▶ _Input data_

theorem State.good_hostWrite {s : State} (hs : s.Good) (hrst : s.rst = false) (off : Nat) (w : Width) (d : Word) :
    (s.hostWrite off w d).Good := by
  by_cases hreg : isRegAccess off w
  · rw [State.hostWrite, if_pos hreg]
    exact State.good_writeReg hs hrst off d
  · obtain ⟨hc, hv, ⟨hwf, hin⟩, hst⟩ := hs
    obtain ⟨hwf', hmem⟩ := s.hostWrite_wf_of_not_reg d hreg hwf
    rw [s.hostWrite_eq_of_not_reg d hreg]
    exact ⟨hc, hv, ⟨hwf', fun c hc => (hmem c hc).elim (hin c) id⟩, hst⟩

theorem State.good_perform {s : State} (hs : s.Good) (hrst : s.rst = false) (a : HostAccess) : (s.perform a).Good := by
  cases a with
  | read off w => exact hs
  | write off w d => exact State.good_hostWrite hs hrst off.toNat w d

theorem State.good_arrive {s : State} (hs : s.Good) (a : HostAccess) : (s.arrive a).Good := by
  rcases s.arrive_cases a with ⟨-, he⟩ | ⟨-, -, -, he⟩ | ⟨hrst, -, he⟩ <;> rw [he]
  · cases a <;> exact hs
  · exact hs
  · exact State.good_perform hs hrst a

theorem State.good_event {s : State} (hs : s.Good) (e : HostEvent) : (s.event e).Good := by
  cases e with
  | access a => exact State.good_arrive hs a
  | rstAssert => exact State.good_powerOnReset hs
  | rstRelease =>
    obtain ⟨hc, hv, hm, hexcl, hrun, hcode, -⟩ := hs
    exact ⟨hc, hv, hm, hexcl, hrun, hcode, fun h => nomatch h⟩

theorem State.good_tick {s : State} (hs : s.Good) : s.tick.Good := by
  simpa only [State.Good, State.MemOk, State.StatusOk, State.tick_cfg, State.tick_v, State.tick_mem, State.tick_busy,
    State.tick_done, State.tick_fault, State.tick_fcode, State.tick_rst] using hs

/-- No held access completes while `rst` is asserted. -/
theorem State.rst_of_release {s : State} {r : HostAccess × List HostAccess} (h : s.release = some r) : s.rst = false := by
  cases hr : s.rst
  · rfl
  · simp [State.release, hr] at h

end host

/-- Settles O51: a step completes a held access, takes an event, executes a command or only ticks, and each of these keeps the
good states. -/
theorem everyStepKeepsTheGoodStates : Obligations.EveryStepKeepsTheGoodStates := by
  intro s t hs ht
  rcases blockStep_cases s with ⟨a, rest, hrel, he⟩ | ⟨e, rest, -, -, he⟩ | ⟨-, -, hb, he⟩ | ⟨-, -, -, he⟩
  · obtain rfl := Host.Outcome.next.inj (he.symm.trans ht)
    exact State.good_perform (s := { s with held := rest }) hs (State.rst_of_release (s := s) hrel) a
  · obtain rfl := Host.Outcome.next.inj (he.symm.trans ht)
    exact State.good_event (s := { s with inbox := rest }) hs e
  · exact engineStep_good (State.good_tick hs) (s.tick_busy.trans hb) (he.symm.trans ht)
  · obtain rfl := Host.Outcome.next.inj (he.symm.trans ht)
    exact State.good_tick hs

/-- Settles O52: the reset state at the defaults is the one of legal parameters at a particular choice of them. -/
theorem theResetStateIsGood : Obligations.TheResetStateIsGood :=
  ⟨State.good_resetWith (by decide), fun _ hc => State.good_resetWith hc⟩

end Sys2Proof.Machine
end

section
/-! SUPPORT. The registers of the host window that report and control a run (10_state.md R29 to R34), and what the resets
leave in them (R41). -/

namespace Sys2Proof.Machine

open Sys2Proof.Claims

section writes

/-- A register write that never stalls takes place at once (20_memory.md R68). -/
theorem State.arrive_write_reg {s : State} (hrst : s.rst = false) {off : Word} (hreg : isRegAccess off.toNat .w32)
    (hstall : ¬isStallingReg off.toNat) (d : Word) : s.arrive (.write off .w32 d) = s.writeReg off.toNat d := by
  have hshared : ¬(HostAccess.write off .w32 d).shared s.cfg = true := by
    rw [HostAccess.shared_iff, reachesDmem_iff]
    rintro (⟨-, h⟩ | ⟨j, hj, h, -⟩)
    · exact hstall h
    · obtain ⟨hlt, -, halign⟩ := hreg
      simp only [HostAccess.off, HostAccess.width, Width.bytes, dmemBase] at hj h hlt
      omega
  rcases s.arrive_cases (.write off .w32 d) with ⟨h, -⟩ | ⟨-, -, h, -⟩ | ⟨-, -, he⟩
  · simp [hrst] at h
  · exact absurd h hshared
  · rw [he, State.perform, State.hostWrite, if_pos hreg]

theorem State.arrive_writeCtrl {s : State} (hrst : s.rst = false) (d : Word) :
    s.arrive (.write 0x10 .w32 d) = s.writeCtrl d :=
  State.arrive_write_reg hrst (by decide) (by decide) d

theorem State.arrive_writeStatus {s : State} (hrst : s.rst = false) (d : Word) :
    s.arrive (.write 0x14 .w32 d) = s.writeStatus d :=
  State.arrive_write_reg hrst (by decide) (by decide) d

/-- GO on an idle engine (10_state.md R33, 60_exceptions.md R308). -/
theorem State.writeCtrl_go {s : State} {d : Word} (hsrst : d.getLsbD 2 = false) (hgo : d.getLsbD 0 = true)
    (hb : s.busy = false) : s.writeCtrl d = ({ s with irqEn := d.getLsbD 1 } : State).go := by
  simp only [State.writeCtrl, hsrst, hgo, hb, and_self, if_true, Bool.false_eq_true, if_false]

/-- Without GO, or during a run, only IRQEN is written (10_state.md R33). -/
theorem State.writeCtrl_enable {s : State} {d : Word} (hsrst : d.getLsbD 2 = false)
    (hno : d.getLsbD 0 = false ∨ s.busy = true) : s.writeCtrl d = { s with irqEn := d.getLsbD 1 } := by
  have hgo : ¬(d.getLsbD 0 = true ∧ s.busy = false) := by
    rintro ⟨h0, hb⟩
    rcases hno with h | h
    · exact Bool.false_ne_true (h.symm.trans h0)
    · exact Bool.false_ne_true (hb.symm.trans h)
  simp only [State.writeCtrl, hsrst, hgo, if_false, Bool.false_eq_true]

/-- A 1 clears DONE or FAULT and a 0 leaves it (10_state.md R34). -/
theorem State.writeStatus_eq (s : State) (d : Word) :
    s.writeStatus d =
      { s with done := if d.getLsbD 1 then false else s.done, fault := if d.getLsbD 2 then false else s.fault } := by
  have hclear : ∀ a b : Bool, (a && !b) = if b then false else a := by decide
  rw [State.writeStatus, hclear, hclear]
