/-- Where an uncorrectable error arises (R192). -/
inductive ErrLoc where
  | hbm (line : Nat)
  | loan (die line : Nat)
  | window (core asid line : Nat)
  | scratch (team line : Nat)
  | folio (core line : Nat)
  | acc (core tile index : Nat)
  | vreg (core slot lane reg : Nat)
  | sreg (core slot reg : Nat)
  deriving DecidableEq, Repr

▶ _Problem statement_
The entries above must be copied verbatim. Leave none out.

▶ _Task output_
theorem State.good_hostWrite {s : State} (hs : s.Good) (hrst : s.rst = false) (off : Nat) (w : Width) (d : Word) :
    (s.hostWrite off w d).Good := by
  by_cases hreg : isRegAccess off w
  · rw [State.hostWrite, if_pos hreg]
    exact State.good_writeReg hs hrst off d
  · obtain ⟨hc, hv, ⟨hwf, hin⟩, hst⟩ := hs
    obtain ⟨hwf', hmem⟩ := s.hostWrite_wf_of_not_reg d hreg hwf
    rw [s.hostWrite_eq_of_not_reg d hreg]
    exact ⟨hc, hv, ⟨hwf', fun c hc => (hmem c hc).elim (hin c) id⟩, hst⟩

theorem State.good_perform {s : State} (hs : s.Good) (hrst : s.rst = false) (a : HostAccess) : (s.perform a).Good := by
  cases a with
  | read off w => exact hs
  | write off w d => exact State.good_hostWrite hs hrst off.toNat w d

theorem State.good_arrive {s : State} (hs : s.Good) (a : HostAccess) : (s.arrive a).Good := by
  rcases s.arrive_cases a with ⟨-, he⟩ | ⟨-, -, -, he⟩ | ⟨hrst, -, he⟩ <;> rw [he]
  · cases a <;> exact hs
  · exact hs
  · exact State.good_perform hs hrst a

theorem State.good_event {s : State} (hs : s.Good) (e : HostEvent) : (s.event e).Good := by
  cases e with
  | access a => exact State.good_arrive hs a
  | rstAssert => exact State.good_powerOnReset hs
  | rstRelease =>
    obtain ⟨hc, hv, hm, hexcl, hrun, hcode, -⟩ := hs
    exact ⟨hc, hv, hm, hexcl, hrun, hcode, fun h => nomatch h⟩

theorem State.good_tick {s : State} (hs : s.Good) : s.tick.Good := by
  simpa only [State.Good, State.MemOk, State.StatusOk, State.tick_cfg, State.tick_v, State.tick_mem, State.tick_busy,
    State.tick_done, State.tick_fault, State.tick_fcode, State.tick_rst] using hs

/-- No held access completes while `rst` is asserted. -/
theorem State.rst_of_release {s : State} {r : HostAccess × List HostAccess} (h : s.release = some r) : s.rst = false := by
  cases hr : s.rst
  · rfl
  · simp [State.release, hr] at h

end host

/-- Settles O51: a step completes a held access, takes an event, executes a command or only ticks, and each of these keeps the
good states. -/
theorem everyStepKeepsTheGoodStates : Obligations.EveryStepKeepsTheGoodStates := by
  intro s t hs ht
  rcases blockStep_cases s with ⟨a, rest, hrel, he⟩ | ⟨e, rest, -, -, he⟩ | ⟨-, -, hb, he⟩ | ⟨-, -, -, he⟩
  · obtain rfl := Host.Outcome.next.inj (he.symm.trans ht)
    exact State.good_perform (s := { s with held := rest }) hs (State.rst_of_release (s := s) hrel) a
  · obtain rfl := Host.Outcome.next.inj (he.symm.trans ht)
    exact State.good_event (s := { s with inbox := rest }) hs e
  · exact engineStep_good (State.good_tick hs) (s.tick_busy.trans hb) (he.symm.trans ht)
  · obtain rfl := Host.Outcome.next.inj (he.symm.trans ht)
    exact State.good_tick hs

/-- Settles O52: the reset state at the defaults is the one of legal parameters at a particular choice of them. -/
theorem theResetStateIsGood : Obligations.TheResetStateIsGood :=
  ⟨State.good_resetWith (by decide), fun _ hc => State.good_resetWith hc⟩

end Sys2Proof.Machine
end

section
/-! SUPPORT. The registers of the host window that report and control a run (10_state.md R29 to R34), and what the resets
leave in them (R41). -/

namespace Sys2Proof.Machine

open Sys2Proof.Claims

section writes

/-- A register write that never stalls takes place at once (20_memory.md R68). -/
theorem State.arrive_write_reg {s : State} (hrst : s.rst = false) {off : Word} (hreg : isRegAccess off.toNat .w32)
    (hstall : ¬isStallingReg off.toNat) (d : Word) : s.arrive (.write off .w32 d) = s.writeReg off.toNat d := by
  have hshared : ¬(HostAccess.write off .w32 d).shared s.cfg = true := by
    rw [HostAccess.shared_iff, reachesDmem_iff]
    rintro (⟨-, h⟩ | ⟨j, hj, h, -⟩)
    · exact hstall h
    · obtain ⟨hlt, -, halign⟩ := hreg
      simp only [HostAccess.off, HostAccess.width, Width.bytes, dmemBase] at hj h hlt
      omega
  rcases s.arrive_cases (.write off .w32 d) with ⟨h, -⟩ | ⟨-, -, h, -⟩ | ⟨-, -, he⟩
  · simp [hrst] at h
  · exact absurd h hshared
  · rw [he, State.perform, State.hostWrite, if_pos hreg]

theorem State.arrive_writeCtrl {s : State} (hrst : s.rst = false) (d : Word) :
    s.arrive (.write 0x10 .w32 d) = s.writeCtrl d :=
  State.arrive_write_reg hrst (by decide) (by decide) d

theorem State.arrive_writeStatus {s : State} (hrst : s.rst = false) (d : Word) :
    s.arrive (.write 0x14 .w32 d) = s.writeStatus d :=
  State.arrive_write_reg hrst (by decide) (by decide) d

/-- GO on an idle engine (10_state.md R33, 60_exceptions.md R308). -/
theorem State.writeCtrl_go {s : State} {d : Word} (hsrst : d.getLsbD 2 = false) (hgo : d.getLsbD 0 = true)
    (hb : s.busy = false) : s.writeCtrl d = ({ s with irqEn := d.getLsbD 1 } : State).go := by
  simp only [State.writeCtrl, hsrst, hgo, hb, and_self, if_true, Bool.false_eq_true, if_false]

/-- Without GO, or during a run, only IRQEN is written (10_state.md R33). -/
theorem State.writeCtrl_enable {s : State} {d : Word} (hsrst : d.getLsbD 2 = false)
    (hno : d.getLsbD 0 = false ∨ s.busy = true) : s.writeCtrl d = { s with irqEn := d.getLsbD 1 } := by
  have hgo : ¬(d.getLsbD 0 = true ∧ s.busy = false) := by
    rintro ⟨h0, hb⟩
    rcases hno with h | h
    · exact Bool.false_ne_true (h.symm.trans h0)
    · exact Bool.false_ne_true (hb.symm.trans h)
  simp only [State.writeCtrl, hsrst, hgo, if_false, Bool.false_eq_true]

/-- A 1 clears DONE or FAULT and a 0 leaves it (10_state.md R34). -/
theorem State.writeStatus_eq (s : State) (d : Word) :
    s.writeStatus d =
      { s with done := if d.getLsbD 1 then false else s.done, fault := if d.getLsbD 2 then false else s.fault } := by
  have hclear : ∀ a b : Bool, (a && !b) = if b then false else a := by decide
  rw [State.writeStatus, hclear, hclear]
/-- Where an uncorrectable error arises (R192). -/
inductive ErrLoc where
  | hbm (line : Nat)
  | loan (die line : Nat)
  | window (core asid line : Nat)
  | scratch (team line : Nat)
  | folio (core line : Nat)
  | acc (core tile index : Nat)
  | vreg (core slot lane reg : Nat)
  | sreg (core slot reg : Nat)
  deriving DecidableEq, Repr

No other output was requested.